▶ **DIRECTIONS**
Within the data below, copy each line where the string "unassignedD" is found.
** THE RECORDS follows **
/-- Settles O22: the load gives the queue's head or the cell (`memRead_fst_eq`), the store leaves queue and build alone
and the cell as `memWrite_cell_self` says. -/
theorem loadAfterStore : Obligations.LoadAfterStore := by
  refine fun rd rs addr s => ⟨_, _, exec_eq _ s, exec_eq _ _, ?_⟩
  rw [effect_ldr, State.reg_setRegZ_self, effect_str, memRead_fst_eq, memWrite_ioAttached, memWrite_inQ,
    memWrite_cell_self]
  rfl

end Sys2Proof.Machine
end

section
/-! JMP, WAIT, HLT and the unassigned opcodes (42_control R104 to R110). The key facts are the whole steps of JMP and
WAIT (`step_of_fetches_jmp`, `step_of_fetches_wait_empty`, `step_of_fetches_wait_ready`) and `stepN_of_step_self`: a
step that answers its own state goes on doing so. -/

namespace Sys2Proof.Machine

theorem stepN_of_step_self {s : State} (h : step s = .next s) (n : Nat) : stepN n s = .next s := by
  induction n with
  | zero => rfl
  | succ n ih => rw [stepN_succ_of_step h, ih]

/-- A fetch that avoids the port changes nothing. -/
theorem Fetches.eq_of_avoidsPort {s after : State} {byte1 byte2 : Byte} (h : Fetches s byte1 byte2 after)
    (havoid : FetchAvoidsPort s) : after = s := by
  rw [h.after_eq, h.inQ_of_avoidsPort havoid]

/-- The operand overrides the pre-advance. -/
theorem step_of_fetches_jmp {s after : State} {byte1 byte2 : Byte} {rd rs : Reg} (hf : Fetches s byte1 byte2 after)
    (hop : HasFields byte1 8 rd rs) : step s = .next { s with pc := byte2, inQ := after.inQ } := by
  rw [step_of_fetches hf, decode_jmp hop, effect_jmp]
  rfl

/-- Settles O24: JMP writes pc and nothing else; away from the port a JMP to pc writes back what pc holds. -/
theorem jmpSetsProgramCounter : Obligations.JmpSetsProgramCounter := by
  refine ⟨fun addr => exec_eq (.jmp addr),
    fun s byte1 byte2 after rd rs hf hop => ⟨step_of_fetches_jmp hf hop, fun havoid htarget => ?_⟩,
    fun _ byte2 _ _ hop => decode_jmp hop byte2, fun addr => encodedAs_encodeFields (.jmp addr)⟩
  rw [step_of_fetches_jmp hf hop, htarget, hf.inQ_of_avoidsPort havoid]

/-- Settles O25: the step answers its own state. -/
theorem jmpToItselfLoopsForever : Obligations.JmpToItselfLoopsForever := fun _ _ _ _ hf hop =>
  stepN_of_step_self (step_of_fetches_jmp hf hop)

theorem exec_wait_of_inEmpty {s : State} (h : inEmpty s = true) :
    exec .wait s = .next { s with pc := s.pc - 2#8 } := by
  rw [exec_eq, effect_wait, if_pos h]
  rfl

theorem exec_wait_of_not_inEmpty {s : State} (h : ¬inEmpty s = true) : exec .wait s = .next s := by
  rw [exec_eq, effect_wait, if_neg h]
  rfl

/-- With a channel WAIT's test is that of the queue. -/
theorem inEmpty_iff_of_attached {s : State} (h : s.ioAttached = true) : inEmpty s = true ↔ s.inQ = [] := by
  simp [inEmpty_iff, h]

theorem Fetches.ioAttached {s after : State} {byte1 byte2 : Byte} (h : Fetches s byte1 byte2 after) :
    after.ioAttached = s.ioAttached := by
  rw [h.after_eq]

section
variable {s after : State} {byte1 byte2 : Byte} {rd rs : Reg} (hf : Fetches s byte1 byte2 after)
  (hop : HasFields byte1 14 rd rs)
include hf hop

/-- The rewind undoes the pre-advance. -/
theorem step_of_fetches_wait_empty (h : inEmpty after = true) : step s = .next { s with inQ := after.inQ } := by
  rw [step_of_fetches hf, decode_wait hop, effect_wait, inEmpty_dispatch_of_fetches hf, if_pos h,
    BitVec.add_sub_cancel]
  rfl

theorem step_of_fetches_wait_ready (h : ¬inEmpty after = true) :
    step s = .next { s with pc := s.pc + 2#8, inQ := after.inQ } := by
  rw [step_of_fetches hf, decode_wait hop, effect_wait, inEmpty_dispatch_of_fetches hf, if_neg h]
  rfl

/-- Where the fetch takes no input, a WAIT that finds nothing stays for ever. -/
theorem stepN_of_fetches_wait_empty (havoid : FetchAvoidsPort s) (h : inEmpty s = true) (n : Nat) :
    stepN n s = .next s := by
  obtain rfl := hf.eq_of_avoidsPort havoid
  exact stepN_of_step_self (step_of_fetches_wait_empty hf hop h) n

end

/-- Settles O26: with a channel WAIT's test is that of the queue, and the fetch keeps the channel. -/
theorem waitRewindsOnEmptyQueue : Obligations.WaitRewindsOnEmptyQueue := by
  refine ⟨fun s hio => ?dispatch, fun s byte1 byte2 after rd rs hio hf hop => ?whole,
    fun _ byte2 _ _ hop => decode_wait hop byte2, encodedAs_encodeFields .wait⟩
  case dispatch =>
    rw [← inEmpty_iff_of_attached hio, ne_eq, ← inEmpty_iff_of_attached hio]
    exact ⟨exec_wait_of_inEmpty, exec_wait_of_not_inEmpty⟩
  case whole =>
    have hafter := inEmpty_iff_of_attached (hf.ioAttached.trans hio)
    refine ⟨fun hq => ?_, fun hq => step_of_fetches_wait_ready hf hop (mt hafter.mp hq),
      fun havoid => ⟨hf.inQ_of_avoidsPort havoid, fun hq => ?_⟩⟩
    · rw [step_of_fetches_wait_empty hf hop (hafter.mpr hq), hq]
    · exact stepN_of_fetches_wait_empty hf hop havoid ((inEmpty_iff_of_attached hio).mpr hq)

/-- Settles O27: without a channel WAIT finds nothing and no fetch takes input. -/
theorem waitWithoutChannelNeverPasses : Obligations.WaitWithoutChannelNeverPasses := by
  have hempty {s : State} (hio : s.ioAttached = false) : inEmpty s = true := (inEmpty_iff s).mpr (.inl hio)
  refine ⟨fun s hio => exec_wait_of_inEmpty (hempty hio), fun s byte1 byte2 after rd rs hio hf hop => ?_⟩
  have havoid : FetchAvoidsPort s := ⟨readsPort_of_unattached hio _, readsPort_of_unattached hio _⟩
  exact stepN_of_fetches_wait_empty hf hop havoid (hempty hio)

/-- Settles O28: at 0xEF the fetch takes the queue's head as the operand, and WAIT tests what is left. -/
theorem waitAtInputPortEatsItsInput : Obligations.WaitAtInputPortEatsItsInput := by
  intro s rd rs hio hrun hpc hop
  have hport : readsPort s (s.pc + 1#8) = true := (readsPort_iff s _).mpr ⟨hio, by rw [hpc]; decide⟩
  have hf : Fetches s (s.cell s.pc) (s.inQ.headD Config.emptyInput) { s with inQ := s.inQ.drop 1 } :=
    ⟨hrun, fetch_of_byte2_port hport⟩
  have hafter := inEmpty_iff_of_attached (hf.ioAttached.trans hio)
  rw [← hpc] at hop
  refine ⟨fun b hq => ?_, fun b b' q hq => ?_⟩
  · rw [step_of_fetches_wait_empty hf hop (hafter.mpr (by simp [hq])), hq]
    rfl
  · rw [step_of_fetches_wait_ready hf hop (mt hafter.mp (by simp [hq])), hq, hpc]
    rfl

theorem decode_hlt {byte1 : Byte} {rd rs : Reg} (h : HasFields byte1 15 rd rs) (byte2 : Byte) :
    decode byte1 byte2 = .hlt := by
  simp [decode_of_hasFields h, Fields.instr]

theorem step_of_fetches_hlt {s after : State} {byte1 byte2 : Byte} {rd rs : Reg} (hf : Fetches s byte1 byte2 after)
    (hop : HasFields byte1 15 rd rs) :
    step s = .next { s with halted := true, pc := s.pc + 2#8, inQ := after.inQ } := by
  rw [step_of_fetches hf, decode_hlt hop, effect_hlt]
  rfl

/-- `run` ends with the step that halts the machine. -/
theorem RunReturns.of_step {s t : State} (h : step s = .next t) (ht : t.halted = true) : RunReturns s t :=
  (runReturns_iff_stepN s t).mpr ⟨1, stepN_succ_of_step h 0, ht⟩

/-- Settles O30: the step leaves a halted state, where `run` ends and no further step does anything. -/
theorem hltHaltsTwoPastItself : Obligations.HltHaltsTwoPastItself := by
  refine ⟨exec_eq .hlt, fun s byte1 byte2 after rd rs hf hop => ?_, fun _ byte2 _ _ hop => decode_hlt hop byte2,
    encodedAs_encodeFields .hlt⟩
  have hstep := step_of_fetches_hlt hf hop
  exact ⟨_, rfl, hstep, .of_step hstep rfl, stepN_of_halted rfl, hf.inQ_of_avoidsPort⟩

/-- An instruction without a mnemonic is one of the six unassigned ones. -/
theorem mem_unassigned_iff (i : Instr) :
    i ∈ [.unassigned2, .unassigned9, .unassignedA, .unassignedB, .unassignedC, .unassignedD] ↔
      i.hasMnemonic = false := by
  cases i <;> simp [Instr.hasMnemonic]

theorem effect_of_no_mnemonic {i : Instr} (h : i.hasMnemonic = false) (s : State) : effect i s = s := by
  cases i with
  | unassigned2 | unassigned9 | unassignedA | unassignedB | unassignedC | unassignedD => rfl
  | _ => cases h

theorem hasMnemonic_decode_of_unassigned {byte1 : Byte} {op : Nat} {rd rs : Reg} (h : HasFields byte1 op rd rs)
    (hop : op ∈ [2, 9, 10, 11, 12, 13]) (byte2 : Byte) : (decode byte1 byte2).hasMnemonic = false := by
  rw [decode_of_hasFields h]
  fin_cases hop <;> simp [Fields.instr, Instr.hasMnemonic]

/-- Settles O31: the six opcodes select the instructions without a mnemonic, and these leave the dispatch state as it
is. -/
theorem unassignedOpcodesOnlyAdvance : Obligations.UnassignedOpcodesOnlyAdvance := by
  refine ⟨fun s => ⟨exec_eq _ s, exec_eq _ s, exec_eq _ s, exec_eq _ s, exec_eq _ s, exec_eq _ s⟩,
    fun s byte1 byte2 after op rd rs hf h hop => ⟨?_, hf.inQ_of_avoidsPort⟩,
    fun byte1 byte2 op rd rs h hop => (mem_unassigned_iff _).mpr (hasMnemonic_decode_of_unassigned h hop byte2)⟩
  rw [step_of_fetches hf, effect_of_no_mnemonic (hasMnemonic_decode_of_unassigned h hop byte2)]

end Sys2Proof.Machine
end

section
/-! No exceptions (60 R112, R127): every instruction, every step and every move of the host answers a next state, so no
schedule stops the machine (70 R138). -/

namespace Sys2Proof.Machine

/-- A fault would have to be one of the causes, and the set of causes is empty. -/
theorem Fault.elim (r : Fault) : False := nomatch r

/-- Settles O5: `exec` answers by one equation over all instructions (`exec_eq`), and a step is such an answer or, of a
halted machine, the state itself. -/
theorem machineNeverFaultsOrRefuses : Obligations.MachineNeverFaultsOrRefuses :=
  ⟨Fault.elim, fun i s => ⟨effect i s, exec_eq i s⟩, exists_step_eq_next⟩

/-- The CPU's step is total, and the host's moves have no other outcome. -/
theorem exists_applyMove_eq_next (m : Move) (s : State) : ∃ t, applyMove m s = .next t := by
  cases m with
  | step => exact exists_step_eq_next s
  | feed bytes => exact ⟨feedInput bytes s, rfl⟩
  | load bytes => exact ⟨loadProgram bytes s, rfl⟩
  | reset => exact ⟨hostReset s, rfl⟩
** End of THE RECORDS **
** THE RECORDS follows **
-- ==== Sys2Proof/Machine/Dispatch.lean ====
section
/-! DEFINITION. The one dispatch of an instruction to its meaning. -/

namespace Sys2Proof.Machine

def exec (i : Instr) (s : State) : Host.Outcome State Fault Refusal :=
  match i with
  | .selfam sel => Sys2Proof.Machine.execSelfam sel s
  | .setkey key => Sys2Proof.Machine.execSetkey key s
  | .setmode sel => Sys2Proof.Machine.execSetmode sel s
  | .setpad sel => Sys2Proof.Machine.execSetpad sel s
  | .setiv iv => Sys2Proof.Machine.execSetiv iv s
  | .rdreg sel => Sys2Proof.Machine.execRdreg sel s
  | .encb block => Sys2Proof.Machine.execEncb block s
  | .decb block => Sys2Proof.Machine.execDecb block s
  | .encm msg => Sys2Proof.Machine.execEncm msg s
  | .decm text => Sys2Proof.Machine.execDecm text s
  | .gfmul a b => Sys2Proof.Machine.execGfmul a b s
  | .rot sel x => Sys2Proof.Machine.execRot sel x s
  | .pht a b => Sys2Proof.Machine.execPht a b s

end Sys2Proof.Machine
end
** End of THE RECORDS **
▶ **RESPONSE TO THE TASK**
    i ∈ [.unassigned2, .unassigned9, .unassignedA, .unassignedB, .unassignedC, .unassignedD] ↔
  | unassigned2 | unassigned9 | unassignedA | unassignedB | unassignedC | unassignedD => rfl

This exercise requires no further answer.